Monday, January 22, 2024

Saatchi Yates announces representation of late British painter Neil Stokoe. https://ift.tt/WXnNvmk

Untitled (Last spiral staircase), 1983
Neil Stokoe
Saatchi Yates

Saatchi Yates has announced its representation of Neil Stokoe and debuted a solo exhibition of his works from the 1960s to the 1990s. This posthumous exhibition follows the gallery's successful summer group exhibition “Bathers,” which marked the first collaboration between Saatchi Yates and the artist’s estate. The gallery is now collaborating with Stokoe’s family to showcase his remarkable paintings to a broader audience through a retrospective show.

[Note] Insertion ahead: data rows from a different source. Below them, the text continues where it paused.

-- ==== Sys2Proof/Decode.lean ====
section
/-! DEFINITION. Decoding: a 16-bit or 32-bit word to an instruction or the info code of the ILLEGAL it raises (R334, R364), in the
three stages of 14_opcodes.md: the length bit, the major opcode or op4, and the selector inside the format; then the encoder,
written from the same tables. Every field is taken by division, so that no bit is named twice. -/
namespace Sys2Proof

/-- The field of `n` bits of `w` at bit `lo`. -/
def fld (w lo n : Nat) : Nat := w / 2 ^ lo % 2 ^ n
/-- Bit `lo` of `w`. -/
def bitAt (w lo : Nat) : Bool := w / 2 ^ lo % 2 == 1
/-- The field at bit `lo` as a number below `n`, for `n` a power of two. -/
def fin {n : Nat} [NeZero n] (w lo : Nat) : Fin n := Fin.ofNat n (w / 2 ^ lo)

/-- Why a word does not decode: ILLEGAL with an info code, 0 for none (R364). -/
structure DecodeError where
  code : Nat
  deriving DecidableEq, Repr

/-- A reserved encoding: info code 0 (R364). -/
def reserved : Except DecodeError Instr := .error ⟨0⟩

/-- The instruction, when the fixed fields of its encoding hold (R364). -/
def whenFixed (c : Bool) (i : Instr) : Except DecodeError Instr := if c then .ok i else reserved

/-- The 16-bit table by op4 (R337). -/
def decode16 (w : Nat) : Except DecodeError Instr :=
  match fld w 1 4 with
  | 0 => whenFixed (true) (.add16 (bitAt w 15) (fin w 10) (fin w 5))
  | 1 => whenFixed (true) (.sub16 (bitAt w 15) (fin w 10) (fin w 5))
  | 2 => whenFixed (true) (.mul16 (bitAt w 15) (fin w 10) (fin w 5))
  | 3 => whenFixed (true) (.and16 (bitAt w 15) (fin w 10) (fin w 5))
  | 4 => whenFixed (true) (.or16 (bitAt w 15) (fin w 10) (fin w 5))
  | 5 => whenFixed (true) (.xor16 (bitAt w 15) (fin w 10) (fin w 5))
  | 6 => whenFixed (fld w 15 1 == 0) (.shl16 (fin w 10) (fin w 5))
  | 7 => whenFixed (fld w 15 1 == 0) (.shrN16 (fin w 10) (fin w 5))
  | 8 => whenFixed (true) (.mov16 (bitAt w 15) (fin w 10) (fin w 5))
  | 9 => whenFixed (fld w 15 1 == 0) (.ldi16 (fin w 10) (fin w 5))
  | 10 => whenFixed (fld w 15 1 == 0) (.addi16 (fin w 10) (fin w 5))
  | 11 => whenFixed (true) (.fadd16 (bitAt w 15) (fin w 10) (fin w 5))
  | 12 => whenFixed (true) (.fsub16 (bitAt w 15) (fin w 10) (fin w 5))
  | 13 => whenFixed (true) (.fmul16 (bitAt w 15) (fin w 10) (fin w 5))
  | 14 => whenFixed (true) (.ld16 (bitAt w 15) (fin w 10) (fin w 5))
  | 15 => whenFixed (true) (.st16 (bitAt w 15) (fin w 10) (fin w 5))
  | _ => reserved

/-- Major 0x00 (R365). -/
def decodeMajor00 (w : Nat) : Except DecodeError Instr :=
  .ok (.clause (fin w 27) (fin w 23) (fin w 19) (fin w 7))

/-- Major 0x01 (R365). -/
def decodeMajor01 (w : Nat) : Except DecodeError Instr :=
  .ok (.pfx (fin w 7))

/-- Major 0x02 (R365). -/
def decodeMajor02 (w : Nat) : Except DecodeError Instr :=
  if fld w 12 2 == 0 then .ok (.add (fin w 7) (fin w 14) (fin w 20) (fin w 26) (bitAt w 11) (bitAt w 10))
  else if fld w 12 2 == 1 then .ok (.addc (fin w 7) (fin w 14) (fin w 20) (fin w 26) (bitAt w 11) (bitAt w 10))
  else if fld w 12 2 == 2 then .ok (.sub (fin w 7) (fin w 14) (fin w 20) (fin w 26) (bitAt w 11) (bitAt w 10))
  else if fld w 12 2 == 3 then .ok (.subb (fin w 7) (fin w 14) (fin w 20) (fin w 26) (bitAt w 11) (bitAt w 10))
  else reserved

/-- Major 0x03 (R365). -/
def decodeMajor03 (w : Nat) : Except DecodeError Instr :=
  .ok (.addImm (fin w 7) (fin w 11) (fin w 17) (fin w 23) (bitAt w 10))

/-- Major 0x04 (R365). -/
def decodeMajor04 (w : Nat) : Except DecodeError Instr :=
  if fld w 12 2 == 0 then .ok (.mul (fin w 7) (fin w 14) (fin w 20) (fin w 26) (bitAt w 11) (bitAt w 10))
  else if fld w 12 2 == 1 then .ok (.mulhSS (fin w 7) (fin w 14) (fin w 20) (fin w 26) (bitAt w 11) (bitAt w 10))
  else if fld w 12 2 == 2 then .ok (.mulhNN (fin w 7) (fin w 14) (fin w 20) (fin w 26) (bitAt w 11) (bitAt w 10))
  else if fld w 12 2 == 3 then .ok (.mulhSN (fin w 7) (fin w 14) (fin w 20) (fin w 26) (bitAt w 11) (bitAt w 10))
  else reserved

/-- Major 0x05 (R365). -/
def decodeMajor05 (w : Nat) : Except DecodeError Instr :=
  .ok (.mad (fin w 7) (fin w 11) (fin w 16) (fin w 21) (fin w 26) (bitAt w 31) (bitAt w 10))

Stokoe had worked alongside contemporaries such as David Hockney and Frank Bowling during the “golden years” of the Royal College of Art in the early 1960s, and yet never saw the success of his peers during his lifetime. Despite the encouragement of his close friend Francis Bacon, Stokoe largely avoided the London art scene and worked in relative obscurity for his entire life. He exhibited his work for the first time after retiring in 2002 and maintained a reclusive lifestyle, dedicating himself to his art in his south west London studio.

Two Figures in a Nightscape, 1982
Neil Stokoe
Saatchi Yates

This first solo exhibition since Stokoe’s passing in 2019 features 14 major paintings, some previously unseen, showcasing the evolution of his style over decades. His earlier works, often influenced by architect Richard Meier, depict psychologically charged interior spaces in a style reminiscent of the 1960s and ’70s. Later pieces from the 1980s and ’90s exhibit a more experimental approach, with fractured scenes and vivid colors reminiscent of Pop Art, as seen in Spiral Staircase with Two Figures (1983).

“Neil created a unique, individual body of figurative painting, which came out of the familiar Royal College of Art milieu but was cultivated in comparative darkness,” said Jack Stokoe, commenting on the rediscovery of his father’s work. “As a consequence, it is only now posthumously, that his work is beginning to receive the acknowledgement and acclaim it deserves.”